*WHAT THIS TASK INVOLVES*: Since only part of the records is wanted, repeat exactly the lines from the one containing "def execPeval (ed" through the last line, both included.

*Collected data entries*:
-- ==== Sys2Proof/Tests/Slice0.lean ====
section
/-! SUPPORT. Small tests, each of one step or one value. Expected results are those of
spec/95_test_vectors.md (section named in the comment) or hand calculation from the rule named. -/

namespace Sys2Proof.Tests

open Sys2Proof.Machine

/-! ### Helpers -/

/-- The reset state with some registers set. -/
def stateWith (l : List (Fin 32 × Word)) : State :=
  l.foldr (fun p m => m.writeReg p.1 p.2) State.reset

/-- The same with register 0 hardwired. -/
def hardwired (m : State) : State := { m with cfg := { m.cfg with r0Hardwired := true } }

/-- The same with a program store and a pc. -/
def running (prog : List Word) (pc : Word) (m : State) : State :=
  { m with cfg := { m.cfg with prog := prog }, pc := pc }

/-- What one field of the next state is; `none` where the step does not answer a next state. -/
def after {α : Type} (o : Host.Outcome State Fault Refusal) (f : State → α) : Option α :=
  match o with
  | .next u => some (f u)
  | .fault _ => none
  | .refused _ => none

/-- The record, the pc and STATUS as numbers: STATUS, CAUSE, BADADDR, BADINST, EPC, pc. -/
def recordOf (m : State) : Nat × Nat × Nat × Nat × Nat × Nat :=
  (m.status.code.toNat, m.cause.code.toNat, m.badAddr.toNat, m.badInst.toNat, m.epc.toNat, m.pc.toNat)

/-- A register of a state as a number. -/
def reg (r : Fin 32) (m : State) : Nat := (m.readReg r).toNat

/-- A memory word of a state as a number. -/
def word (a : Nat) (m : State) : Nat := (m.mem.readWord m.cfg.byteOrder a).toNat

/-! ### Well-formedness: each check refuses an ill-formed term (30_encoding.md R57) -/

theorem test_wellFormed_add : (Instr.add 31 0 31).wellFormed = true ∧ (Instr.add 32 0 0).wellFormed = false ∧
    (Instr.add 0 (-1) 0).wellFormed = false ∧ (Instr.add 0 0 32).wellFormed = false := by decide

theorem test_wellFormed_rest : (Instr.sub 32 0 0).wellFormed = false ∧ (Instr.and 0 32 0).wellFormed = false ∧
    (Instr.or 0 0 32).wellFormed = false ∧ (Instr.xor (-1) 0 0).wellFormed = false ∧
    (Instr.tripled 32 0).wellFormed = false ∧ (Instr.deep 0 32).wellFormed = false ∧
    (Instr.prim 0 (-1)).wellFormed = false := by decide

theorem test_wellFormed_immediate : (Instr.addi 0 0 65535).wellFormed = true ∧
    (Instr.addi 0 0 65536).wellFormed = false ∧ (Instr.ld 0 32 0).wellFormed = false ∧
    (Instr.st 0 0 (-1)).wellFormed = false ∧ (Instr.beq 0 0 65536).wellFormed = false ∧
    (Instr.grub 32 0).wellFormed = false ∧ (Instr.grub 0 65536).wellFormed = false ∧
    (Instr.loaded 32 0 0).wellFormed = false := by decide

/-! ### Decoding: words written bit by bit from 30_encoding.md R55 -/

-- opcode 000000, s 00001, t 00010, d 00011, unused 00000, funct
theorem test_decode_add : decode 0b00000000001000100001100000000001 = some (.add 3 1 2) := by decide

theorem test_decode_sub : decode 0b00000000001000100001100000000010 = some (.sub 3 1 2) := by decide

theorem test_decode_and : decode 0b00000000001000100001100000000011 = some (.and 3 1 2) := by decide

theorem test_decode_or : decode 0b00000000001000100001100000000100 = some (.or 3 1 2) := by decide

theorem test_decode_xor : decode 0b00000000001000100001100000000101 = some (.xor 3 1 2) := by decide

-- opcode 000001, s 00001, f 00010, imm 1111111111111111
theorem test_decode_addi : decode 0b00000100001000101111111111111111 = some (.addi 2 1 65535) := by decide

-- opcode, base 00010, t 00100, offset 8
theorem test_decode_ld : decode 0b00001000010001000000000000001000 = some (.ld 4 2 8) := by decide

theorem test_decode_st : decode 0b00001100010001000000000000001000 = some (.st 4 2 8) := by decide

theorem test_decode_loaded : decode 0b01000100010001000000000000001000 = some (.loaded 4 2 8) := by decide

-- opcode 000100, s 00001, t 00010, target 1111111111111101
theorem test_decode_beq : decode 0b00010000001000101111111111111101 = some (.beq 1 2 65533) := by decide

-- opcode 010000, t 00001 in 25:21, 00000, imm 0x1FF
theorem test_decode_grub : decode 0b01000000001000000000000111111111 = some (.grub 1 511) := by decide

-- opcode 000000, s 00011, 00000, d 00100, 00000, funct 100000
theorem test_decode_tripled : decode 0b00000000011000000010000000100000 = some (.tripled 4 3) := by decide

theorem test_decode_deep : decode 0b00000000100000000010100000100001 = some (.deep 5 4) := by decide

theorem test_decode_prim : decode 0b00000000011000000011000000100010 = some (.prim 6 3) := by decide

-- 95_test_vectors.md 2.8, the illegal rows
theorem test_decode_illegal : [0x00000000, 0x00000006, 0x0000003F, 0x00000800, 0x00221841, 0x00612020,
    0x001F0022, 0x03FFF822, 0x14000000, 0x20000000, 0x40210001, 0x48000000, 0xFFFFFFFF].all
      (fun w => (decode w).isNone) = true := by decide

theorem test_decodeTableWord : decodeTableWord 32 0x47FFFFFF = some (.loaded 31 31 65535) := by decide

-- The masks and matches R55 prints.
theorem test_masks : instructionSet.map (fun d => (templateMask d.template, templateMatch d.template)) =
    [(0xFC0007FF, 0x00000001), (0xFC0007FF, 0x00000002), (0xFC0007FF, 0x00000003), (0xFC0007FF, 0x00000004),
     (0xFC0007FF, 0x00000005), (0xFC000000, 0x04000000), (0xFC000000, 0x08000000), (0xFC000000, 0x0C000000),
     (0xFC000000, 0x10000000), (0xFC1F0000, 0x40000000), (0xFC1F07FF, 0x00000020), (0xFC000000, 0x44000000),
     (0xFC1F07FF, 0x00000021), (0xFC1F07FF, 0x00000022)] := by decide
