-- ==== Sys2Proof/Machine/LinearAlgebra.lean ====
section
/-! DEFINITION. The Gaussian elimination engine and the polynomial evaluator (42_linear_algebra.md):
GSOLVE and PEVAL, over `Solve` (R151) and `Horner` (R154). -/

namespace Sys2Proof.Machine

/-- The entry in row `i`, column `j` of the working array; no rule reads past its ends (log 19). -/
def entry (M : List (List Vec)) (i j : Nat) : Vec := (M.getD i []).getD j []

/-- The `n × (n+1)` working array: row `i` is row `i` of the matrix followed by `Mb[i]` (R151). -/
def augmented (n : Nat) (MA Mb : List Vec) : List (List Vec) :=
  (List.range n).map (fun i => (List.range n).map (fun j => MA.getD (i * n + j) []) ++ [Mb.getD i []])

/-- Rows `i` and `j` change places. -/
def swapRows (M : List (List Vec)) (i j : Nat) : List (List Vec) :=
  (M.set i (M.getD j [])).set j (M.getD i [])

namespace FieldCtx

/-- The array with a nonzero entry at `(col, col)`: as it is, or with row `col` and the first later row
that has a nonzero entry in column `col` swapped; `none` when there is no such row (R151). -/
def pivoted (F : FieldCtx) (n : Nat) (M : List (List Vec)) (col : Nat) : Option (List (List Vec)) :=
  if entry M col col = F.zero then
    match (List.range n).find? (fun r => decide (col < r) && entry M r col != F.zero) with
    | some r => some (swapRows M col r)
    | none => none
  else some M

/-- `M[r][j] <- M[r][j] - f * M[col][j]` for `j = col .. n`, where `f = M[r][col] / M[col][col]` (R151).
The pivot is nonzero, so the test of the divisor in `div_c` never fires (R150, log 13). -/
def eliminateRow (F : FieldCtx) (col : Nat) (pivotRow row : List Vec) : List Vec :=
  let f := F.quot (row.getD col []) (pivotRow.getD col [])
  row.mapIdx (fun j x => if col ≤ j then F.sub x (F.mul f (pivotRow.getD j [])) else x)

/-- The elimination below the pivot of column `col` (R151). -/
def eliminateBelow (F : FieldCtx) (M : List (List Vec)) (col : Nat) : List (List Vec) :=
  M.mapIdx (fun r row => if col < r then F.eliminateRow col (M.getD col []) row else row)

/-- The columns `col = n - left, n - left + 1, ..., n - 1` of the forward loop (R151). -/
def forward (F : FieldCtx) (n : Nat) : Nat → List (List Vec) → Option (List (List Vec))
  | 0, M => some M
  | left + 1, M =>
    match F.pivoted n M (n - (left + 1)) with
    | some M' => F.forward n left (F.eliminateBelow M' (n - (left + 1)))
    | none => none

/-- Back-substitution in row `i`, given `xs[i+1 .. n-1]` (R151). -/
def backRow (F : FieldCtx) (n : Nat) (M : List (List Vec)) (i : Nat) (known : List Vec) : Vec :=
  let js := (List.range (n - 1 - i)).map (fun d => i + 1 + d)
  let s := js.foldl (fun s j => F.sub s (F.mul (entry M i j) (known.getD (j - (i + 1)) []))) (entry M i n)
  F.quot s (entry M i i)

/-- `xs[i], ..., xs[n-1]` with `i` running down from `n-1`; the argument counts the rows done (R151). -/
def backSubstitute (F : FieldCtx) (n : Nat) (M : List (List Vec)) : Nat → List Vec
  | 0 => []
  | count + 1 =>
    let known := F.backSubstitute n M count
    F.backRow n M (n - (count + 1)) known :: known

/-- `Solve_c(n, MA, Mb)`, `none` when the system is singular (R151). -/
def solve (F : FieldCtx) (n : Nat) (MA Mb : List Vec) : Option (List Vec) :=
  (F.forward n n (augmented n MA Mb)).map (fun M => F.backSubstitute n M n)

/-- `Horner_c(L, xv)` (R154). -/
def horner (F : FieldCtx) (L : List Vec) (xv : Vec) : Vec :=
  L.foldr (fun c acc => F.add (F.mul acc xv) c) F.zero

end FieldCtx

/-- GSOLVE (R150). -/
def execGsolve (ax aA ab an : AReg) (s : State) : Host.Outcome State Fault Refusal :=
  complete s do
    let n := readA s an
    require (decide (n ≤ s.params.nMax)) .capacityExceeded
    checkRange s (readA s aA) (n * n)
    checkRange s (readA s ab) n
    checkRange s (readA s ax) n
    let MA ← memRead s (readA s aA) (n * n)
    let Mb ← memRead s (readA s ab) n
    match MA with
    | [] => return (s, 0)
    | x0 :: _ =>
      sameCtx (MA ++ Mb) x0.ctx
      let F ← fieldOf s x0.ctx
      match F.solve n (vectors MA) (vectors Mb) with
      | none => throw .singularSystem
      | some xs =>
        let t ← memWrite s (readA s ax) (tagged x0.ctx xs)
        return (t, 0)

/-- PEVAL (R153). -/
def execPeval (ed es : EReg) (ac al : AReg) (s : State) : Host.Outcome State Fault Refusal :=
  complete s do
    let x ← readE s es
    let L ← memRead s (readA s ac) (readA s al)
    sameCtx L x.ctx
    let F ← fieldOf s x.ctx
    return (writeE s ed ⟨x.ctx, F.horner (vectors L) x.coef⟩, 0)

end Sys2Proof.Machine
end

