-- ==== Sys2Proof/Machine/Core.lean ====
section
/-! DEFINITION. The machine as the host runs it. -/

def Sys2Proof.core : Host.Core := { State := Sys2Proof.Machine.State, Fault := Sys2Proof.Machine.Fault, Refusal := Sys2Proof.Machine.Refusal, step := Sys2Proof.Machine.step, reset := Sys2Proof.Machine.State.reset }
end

*YOUR RESPONSE*:
def execPeval (ed es : EReg) (ac al : AReg) (s : State) : Host.Outcome State Fault Refusal :=
  complete s do
    let x ← readE s es
    let L ← memRead s (readA s ac) (readA s al)
    sameCtx L x.ctx
    let F ← fieldOf s x.ctx
    return (writeE s ed ⟨x.ctx, F.horner (vectors L) x.coef⟩, 0)

end Sys2Proof.Machine
end

-- ==== Sys2Proof/Machine/Core.lean ====
section
/-! DEFINITION. The machine as the host runs it. -/

def Sys2Proof.core : Host.Core := { State := Sys2Proof.Machine.State, Fault := Sys2Proof.Machine.Fault, Refusal := Sys2Proof.Machine.Refusal, step := Sys2Proof.Machine.step, reset := Sys2Proof.Machine.State.reset }
end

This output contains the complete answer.